▸ WORK INSTRUCTION
Search the records for the string "blockFault", then copy each line where it appears.

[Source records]

━━━━━━━━━━

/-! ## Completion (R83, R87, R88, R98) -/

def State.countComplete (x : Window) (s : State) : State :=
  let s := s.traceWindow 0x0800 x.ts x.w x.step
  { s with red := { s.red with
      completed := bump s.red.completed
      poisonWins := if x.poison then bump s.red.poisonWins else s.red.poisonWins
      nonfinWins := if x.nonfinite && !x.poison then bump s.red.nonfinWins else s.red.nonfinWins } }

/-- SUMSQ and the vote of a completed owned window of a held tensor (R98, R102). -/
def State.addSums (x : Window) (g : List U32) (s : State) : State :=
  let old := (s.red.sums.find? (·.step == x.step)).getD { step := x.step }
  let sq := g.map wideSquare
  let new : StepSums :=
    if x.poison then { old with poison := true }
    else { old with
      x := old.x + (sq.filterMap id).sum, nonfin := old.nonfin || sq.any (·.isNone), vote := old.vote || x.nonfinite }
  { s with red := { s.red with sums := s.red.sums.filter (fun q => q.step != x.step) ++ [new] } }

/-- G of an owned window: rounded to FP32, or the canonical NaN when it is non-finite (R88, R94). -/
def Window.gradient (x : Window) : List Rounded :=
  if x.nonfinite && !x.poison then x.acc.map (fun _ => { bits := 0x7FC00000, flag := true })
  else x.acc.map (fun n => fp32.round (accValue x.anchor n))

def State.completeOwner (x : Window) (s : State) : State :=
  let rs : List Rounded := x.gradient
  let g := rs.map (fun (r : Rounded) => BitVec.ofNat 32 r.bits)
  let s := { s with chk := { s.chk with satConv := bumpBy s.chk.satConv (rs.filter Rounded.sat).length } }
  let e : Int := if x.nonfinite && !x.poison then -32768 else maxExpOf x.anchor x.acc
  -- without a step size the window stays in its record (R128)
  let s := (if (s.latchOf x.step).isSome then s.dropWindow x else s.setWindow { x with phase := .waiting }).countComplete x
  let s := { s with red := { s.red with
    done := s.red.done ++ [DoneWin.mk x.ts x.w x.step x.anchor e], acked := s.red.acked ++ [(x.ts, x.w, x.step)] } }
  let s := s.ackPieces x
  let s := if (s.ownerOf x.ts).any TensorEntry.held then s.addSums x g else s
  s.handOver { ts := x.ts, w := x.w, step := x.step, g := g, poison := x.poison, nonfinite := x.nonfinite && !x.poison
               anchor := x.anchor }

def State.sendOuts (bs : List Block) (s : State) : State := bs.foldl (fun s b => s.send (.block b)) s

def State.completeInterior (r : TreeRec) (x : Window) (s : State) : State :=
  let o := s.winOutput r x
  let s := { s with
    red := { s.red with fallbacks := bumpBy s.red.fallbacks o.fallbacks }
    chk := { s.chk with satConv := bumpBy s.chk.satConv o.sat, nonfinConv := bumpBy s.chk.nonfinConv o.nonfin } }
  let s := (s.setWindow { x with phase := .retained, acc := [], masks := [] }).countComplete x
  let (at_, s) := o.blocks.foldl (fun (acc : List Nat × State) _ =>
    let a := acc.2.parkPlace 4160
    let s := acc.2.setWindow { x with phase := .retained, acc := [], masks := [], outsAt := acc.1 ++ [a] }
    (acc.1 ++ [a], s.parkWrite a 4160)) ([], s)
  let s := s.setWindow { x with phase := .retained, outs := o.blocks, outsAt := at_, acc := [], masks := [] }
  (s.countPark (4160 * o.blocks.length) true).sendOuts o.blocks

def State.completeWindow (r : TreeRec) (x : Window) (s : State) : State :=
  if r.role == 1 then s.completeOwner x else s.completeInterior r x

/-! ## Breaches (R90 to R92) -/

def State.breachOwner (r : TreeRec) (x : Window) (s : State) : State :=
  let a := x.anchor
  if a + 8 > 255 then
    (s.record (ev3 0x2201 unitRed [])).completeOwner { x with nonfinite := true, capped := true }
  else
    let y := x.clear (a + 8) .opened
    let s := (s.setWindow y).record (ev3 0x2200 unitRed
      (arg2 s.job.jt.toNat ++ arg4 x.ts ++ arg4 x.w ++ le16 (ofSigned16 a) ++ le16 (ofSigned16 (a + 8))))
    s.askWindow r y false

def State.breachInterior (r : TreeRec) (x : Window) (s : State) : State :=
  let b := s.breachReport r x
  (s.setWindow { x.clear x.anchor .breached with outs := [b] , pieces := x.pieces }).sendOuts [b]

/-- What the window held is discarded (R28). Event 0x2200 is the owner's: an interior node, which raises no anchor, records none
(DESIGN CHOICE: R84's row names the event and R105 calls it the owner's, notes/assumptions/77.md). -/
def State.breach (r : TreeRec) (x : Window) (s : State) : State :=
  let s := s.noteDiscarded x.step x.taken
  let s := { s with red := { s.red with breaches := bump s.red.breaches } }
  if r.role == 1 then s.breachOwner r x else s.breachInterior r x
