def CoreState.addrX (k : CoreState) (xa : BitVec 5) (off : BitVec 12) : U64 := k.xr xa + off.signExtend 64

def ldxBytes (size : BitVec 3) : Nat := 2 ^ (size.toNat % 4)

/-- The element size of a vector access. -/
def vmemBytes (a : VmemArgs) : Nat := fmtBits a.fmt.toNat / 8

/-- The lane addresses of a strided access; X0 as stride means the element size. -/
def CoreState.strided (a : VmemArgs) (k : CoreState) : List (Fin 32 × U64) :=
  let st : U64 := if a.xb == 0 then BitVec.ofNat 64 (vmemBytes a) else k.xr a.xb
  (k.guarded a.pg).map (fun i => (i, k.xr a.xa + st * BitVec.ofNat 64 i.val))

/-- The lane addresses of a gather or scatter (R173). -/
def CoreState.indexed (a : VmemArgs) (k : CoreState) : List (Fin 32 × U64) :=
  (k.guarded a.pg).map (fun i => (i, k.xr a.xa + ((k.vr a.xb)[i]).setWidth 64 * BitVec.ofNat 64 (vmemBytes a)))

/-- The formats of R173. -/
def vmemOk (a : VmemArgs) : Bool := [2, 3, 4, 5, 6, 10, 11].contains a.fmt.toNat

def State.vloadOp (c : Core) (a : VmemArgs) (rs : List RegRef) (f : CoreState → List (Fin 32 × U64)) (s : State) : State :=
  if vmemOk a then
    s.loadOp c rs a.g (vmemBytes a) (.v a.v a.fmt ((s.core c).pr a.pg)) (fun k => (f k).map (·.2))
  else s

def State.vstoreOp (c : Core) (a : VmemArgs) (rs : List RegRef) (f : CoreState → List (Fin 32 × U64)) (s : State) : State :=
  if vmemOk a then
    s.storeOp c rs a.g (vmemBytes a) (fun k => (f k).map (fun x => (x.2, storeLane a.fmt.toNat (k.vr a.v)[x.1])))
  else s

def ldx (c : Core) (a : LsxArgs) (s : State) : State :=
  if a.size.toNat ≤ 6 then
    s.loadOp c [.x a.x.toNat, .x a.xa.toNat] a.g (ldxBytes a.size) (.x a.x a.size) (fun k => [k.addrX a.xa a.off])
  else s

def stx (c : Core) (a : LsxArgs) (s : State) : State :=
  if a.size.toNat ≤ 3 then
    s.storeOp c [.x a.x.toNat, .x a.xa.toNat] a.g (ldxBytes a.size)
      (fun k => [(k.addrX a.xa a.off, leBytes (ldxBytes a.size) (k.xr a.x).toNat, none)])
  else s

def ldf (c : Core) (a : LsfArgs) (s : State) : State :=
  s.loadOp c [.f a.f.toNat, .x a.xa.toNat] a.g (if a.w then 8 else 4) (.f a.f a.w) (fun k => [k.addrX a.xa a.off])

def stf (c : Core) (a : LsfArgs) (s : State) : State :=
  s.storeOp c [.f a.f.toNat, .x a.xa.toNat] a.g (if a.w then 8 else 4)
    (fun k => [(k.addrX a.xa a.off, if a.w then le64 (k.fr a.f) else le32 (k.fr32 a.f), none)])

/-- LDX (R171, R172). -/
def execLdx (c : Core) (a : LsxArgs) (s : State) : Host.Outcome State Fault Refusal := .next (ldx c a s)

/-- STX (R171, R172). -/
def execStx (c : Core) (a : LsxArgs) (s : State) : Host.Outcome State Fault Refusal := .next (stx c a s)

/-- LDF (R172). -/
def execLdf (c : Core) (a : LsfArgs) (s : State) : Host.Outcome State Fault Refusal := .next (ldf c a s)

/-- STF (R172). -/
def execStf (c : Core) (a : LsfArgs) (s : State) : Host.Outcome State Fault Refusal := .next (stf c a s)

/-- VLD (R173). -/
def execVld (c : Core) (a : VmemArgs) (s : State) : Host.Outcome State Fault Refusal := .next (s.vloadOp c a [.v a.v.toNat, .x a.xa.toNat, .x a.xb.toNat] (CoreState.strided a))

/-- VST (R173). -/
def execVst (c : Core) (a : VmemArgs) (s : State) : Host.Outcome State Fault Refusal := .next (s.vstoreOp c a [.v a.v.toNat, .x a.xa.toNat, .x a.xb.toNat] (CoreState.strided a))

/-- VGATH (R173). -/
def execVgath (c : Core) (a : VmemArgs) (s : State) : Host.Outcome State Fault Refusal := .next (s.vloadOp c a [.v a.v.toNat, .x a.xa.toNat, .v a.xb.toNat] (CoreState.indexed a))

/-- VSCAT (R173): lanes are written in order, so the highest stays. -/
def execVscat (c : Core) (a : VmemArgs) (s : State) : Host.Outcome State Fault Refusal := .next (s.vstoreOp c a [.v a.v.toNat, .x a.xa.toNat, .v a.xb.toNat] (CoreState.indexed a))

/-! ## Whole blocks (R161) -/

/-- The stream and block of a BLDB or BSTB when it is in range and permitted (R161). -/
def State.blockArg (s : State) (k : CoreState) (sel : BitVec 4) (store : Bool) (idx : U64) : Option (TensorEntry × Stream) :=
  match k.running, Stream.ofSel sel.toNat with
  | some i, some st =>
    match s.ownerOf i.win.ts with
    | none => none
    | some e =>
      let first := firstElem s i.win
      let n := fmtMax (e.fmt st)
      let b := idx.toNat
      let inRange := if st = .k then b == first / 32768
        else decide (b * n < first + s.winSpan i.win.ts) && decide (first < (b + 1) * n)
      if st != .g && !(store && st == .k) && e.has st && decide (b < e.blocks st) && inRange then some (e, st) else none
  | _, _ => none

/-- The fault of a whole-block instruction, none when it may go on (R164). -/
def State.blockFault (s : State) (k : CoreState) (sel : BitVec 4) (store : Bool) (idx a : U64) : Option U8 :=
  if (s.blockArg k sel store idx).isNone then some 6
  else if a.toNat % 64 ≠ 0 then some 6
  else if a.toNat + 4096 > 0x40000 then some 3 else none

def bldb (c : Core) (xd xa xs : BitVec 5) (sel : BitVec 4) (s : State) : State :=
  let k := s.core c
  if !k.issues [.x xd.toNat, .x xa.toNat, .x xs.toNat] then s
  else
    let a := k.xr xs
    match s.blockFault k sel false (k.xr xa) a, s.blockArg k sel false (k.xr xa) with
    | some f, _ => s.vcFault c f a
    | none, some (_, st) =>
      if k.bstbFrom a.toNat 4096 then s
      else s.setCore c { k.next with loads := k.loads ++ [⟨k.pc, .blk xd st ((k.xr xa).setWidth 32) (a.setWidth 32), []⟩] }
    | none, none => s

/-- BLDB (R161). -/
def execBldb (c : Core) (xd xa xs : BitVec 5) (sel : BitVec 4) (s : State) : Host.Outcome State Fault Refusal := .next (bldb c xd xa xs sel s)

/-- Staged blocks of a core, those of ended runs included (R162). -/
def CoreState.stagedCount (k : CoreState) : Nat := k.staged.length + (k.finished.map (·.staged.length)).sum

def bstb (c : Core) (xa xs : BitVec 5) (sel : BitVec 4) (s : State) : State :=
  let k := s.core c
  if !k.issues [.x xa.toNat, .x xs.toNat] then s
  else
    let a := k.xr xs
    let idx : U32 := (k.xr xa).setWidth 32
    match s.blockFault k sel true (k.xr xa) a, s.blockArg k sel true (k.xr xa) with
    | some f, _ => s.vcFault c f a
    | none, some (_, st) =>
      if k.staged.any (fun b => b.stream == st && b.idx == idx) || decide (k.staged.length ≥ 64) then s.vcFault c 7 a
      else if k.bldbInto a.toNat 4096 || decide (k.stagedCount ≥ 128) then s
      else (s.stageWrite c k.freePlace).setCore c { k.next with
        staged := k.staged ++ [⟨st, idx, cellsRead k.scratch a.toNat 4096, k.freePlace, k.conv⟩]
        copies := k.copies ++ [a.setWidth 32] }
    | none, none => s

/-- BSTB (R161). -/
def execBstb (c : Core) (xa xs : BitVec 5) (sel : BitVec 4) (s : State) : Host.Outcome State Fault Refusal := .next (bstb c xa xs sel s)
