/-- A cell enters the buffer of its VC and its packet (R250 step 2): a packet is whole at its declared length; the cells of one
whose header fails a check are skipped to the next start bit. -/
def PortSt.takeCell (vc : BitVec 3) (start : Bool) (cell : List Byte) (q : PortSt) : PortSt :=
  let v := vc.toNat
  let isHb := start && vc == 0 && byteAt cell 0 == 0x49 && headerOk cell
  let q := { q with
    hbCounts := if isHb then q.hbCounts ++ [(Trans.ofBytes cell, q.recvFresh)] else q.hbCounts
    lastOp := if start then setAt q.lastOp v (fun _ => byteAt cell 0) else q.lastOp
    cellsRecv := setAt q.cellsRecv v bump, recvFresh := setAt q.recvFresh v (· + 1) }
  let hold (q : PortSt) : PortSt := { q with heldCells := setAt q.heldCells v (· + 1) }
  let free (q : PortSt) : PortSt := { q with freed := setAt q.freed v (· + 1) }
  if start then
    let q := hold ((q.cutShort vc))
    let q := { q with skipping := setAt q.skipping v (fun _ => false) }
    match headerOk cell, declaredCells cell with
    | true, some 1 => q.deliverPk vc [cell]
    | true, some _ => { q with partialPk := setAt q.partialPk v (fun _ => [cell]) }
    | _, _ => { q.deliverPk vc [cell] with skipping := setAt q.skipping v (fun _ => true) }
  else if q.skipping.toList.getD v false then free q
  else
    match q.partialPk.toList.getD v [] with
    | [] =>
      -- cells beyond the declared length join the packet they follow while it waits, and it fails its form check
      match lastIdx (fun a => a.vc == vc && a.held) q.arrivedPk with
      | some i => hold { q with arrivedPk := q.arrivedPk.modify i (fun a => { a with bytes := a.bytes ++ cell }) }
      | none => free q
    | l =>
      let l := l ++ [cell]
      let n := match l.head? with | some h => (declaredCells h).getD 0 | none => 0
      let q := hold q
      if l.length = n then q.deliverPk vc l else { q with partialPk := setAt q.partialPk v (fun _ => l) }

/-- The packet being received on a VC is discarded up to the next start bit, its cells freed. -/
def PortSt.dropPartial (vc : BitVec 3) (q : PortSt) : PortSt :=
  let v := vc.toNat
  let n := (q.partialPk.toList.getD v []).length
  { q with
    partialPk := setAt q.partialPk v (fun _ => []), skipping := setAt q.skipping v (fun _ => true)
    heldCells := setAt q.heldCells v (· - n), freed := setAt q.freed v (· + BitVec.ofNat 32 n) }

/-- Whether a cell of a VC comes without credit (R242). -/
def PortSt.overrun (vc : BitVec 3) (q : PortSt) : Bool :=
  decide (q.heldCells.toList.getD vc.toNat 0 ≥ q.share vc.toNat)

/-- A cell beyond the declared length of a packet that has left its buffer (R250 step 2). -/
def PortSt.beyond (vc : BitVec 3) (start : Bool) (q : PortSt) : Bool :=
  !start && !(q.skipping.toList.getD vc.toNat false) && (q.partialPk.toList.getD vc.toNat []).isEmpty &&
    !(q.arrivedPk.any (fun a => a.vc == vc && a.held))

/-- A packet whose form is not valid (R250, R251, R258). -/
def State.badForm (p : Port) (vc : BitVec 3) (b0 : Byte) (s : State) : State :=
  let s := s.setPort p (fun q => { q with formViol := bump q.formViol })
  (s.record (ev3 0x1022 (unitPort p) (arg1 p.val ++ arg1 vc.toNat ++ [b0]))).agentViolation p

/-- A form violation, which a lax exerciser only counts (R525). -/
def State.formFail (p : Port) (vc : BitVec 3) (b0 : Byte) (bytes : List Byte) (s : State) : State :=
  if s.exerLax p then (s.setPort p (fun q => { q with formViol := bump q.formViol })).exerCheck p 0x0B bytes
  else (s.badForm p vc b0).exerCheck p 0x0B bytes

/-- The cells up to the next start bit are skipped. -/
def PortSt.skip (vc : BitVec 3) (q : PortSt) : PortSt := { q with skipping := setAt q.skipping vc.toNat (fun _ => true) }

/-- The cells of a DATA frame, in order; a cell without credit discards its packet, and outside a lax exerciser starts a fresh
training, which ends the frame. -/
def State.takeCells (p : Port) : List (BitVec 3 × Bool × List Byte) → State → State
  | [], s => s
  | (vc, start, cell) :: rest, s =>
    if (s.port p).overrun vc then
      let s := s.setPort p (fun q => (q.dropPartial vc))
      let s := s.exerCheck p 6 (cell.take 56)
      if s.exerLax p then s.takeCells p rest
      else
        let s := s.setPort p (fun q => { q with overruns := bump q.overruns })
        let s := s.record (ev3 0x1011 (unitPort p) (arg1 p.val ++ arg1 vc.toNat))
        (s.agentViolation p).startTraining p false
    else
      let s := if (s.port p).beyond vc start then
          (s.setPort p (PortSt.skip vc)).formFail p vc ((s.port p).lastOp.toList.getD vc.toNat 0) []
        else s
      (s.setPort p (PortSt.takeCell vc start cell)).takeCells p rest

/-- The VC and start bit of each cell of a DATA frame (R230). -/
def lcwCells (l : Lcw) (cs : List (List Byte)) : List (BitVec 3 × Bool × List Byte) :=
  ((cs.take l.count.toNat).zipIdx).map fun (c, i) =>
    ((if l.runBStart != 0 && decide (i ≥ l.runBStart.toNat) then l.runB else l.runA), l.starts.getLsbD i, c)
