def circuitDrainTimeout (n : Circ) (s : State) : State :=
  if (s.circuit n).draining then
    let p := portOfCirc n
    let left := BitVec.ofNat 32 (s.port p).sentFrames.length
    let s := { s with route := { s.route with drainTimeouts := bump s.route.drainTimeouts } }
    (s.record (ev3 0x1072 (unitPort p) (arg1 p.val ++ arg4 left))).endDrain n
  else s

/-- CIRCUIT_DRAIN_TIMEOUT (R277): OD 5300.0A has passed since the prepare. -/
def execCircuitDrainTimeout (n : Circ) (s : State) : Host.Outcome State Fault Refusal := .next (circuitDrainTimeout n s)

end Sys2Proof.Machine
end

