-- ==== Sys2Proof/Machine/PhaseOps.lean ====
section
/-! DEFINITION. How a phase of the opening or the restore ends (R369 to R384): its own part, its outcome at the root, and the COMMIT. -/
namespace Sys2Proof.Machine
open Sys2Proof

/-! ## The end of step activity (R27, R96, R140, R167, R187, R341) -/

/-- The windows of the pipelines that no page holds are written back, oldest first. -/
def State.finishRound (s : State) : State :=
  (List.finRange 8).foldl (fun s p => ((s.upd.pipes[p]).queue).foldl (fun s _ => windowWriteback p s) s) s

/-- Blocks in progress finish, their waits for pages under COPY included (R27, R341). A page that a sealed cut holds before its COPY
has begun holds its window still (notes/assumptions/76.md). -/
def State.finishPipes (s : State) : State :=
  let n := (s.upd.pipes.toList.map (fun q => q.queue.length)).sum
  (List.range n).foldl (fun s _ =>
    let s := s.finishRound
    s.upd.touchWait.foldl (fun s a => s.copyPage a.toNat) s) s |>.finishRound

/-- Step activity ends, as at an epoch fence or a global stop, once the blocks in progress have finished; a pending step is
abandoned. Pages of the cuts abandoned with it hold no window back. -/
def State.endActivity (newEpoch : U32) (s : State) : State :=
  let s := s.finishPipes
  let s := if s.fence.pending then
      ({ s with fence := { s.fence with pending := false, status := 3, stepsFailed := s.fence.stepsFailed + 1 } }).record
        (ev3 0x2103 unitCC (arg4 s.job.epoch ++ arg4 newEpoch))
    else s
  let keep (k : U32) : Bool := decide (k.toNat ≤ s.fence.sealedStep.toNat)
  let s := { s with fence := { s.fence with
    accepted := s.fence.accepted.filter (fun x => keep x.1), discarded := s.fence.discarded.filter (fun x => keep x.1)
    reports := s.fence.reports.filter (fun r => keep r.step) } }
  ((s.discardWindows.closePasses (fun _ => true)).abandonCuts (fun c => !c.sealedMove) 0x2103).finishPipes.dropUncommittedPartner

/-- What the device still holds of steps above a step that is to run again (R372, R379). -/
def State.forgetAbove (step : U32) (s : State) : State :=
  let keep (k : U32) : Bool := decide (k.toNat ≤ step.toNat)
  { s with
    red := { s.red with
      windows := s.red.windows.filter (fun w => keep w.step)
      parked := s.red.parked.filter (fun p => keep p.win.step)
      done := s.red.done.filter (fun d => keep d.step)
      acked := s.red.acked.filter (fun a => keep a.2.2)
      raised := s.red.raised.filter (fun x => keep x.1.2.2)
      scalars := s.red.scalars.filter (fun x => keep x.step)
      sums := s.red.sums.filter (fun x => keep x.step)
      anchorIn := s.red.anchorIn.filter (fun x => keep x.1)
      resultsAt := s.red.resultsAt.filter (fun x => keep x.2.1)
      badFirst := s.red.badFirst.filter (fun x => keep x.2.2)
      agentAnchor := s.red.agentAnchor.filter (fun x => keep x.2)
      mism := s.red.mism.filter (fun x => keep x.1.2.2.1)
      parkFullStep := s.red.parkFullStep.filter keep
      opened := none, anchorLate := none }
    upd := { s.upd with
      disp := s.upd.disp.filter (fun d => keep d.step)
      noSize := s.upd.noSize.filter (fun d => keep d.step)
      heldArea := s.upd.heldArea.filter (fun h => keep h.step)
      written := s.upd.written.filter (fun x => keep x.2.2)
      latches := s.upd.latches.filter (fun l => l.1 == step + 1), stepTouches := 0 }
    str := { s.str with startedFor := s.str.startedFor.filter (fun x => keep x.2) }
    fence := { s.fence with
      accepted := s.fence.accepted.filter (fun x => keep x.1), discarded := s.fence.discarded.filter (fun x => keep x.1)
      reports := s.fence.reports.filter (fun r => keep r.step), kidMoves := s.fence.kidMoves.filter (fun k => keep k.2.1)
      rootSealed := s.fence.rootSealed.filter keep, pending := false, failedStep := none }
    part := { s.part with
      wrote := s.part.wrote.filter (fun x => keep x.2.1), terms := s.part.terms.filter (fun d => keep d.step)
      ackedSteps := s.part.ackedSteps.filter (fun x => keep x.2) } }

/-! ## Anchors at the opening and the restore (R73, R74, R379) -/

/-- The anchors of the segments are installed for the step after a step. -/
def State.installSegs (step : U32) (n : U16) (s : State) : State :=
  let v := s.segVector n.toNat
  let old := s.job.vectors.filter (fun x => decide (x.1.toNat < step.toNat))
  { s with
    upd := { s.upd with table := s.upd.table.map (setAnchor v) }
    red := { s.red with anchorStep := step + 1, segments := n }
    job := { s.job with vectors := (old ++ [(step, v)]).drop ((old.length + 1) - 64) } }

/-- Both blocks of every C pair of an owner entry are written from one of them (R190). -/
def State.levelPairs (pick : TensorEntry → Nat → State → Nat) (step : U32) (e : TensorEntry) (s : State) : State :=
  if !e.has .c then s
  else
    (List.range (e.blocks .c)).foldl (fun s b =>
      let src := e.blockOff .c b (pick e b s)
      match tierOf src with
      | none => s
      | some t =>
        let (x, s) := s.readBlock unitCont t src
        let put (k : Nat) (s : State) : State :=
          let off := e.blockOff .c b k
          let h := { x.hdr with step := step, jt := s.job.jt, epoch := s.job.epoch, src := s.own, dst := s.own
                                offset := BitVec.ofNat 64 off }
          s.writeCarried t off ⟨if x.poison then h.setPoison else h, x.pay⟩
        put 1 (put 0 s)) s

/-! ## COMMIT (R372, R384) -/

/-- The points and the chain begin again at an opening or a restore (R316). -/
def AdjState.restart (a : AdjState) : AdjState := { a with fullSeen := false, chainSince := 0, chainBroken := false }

━━━━━━━━━━

▸ ANSWER
def State.blockFault (s : State) (k : CoreState) (sel : BitVec 4) (store : Bool) (idx a : U64) : Option U8 :=
    match s.blockFault k sel false (k.xr xa) a, s.blockArg k sel false (k.xr xa) with
    match s.blockFault k sel true (k.xr xa) a, s.blockArg k sel true (k.xr xa) with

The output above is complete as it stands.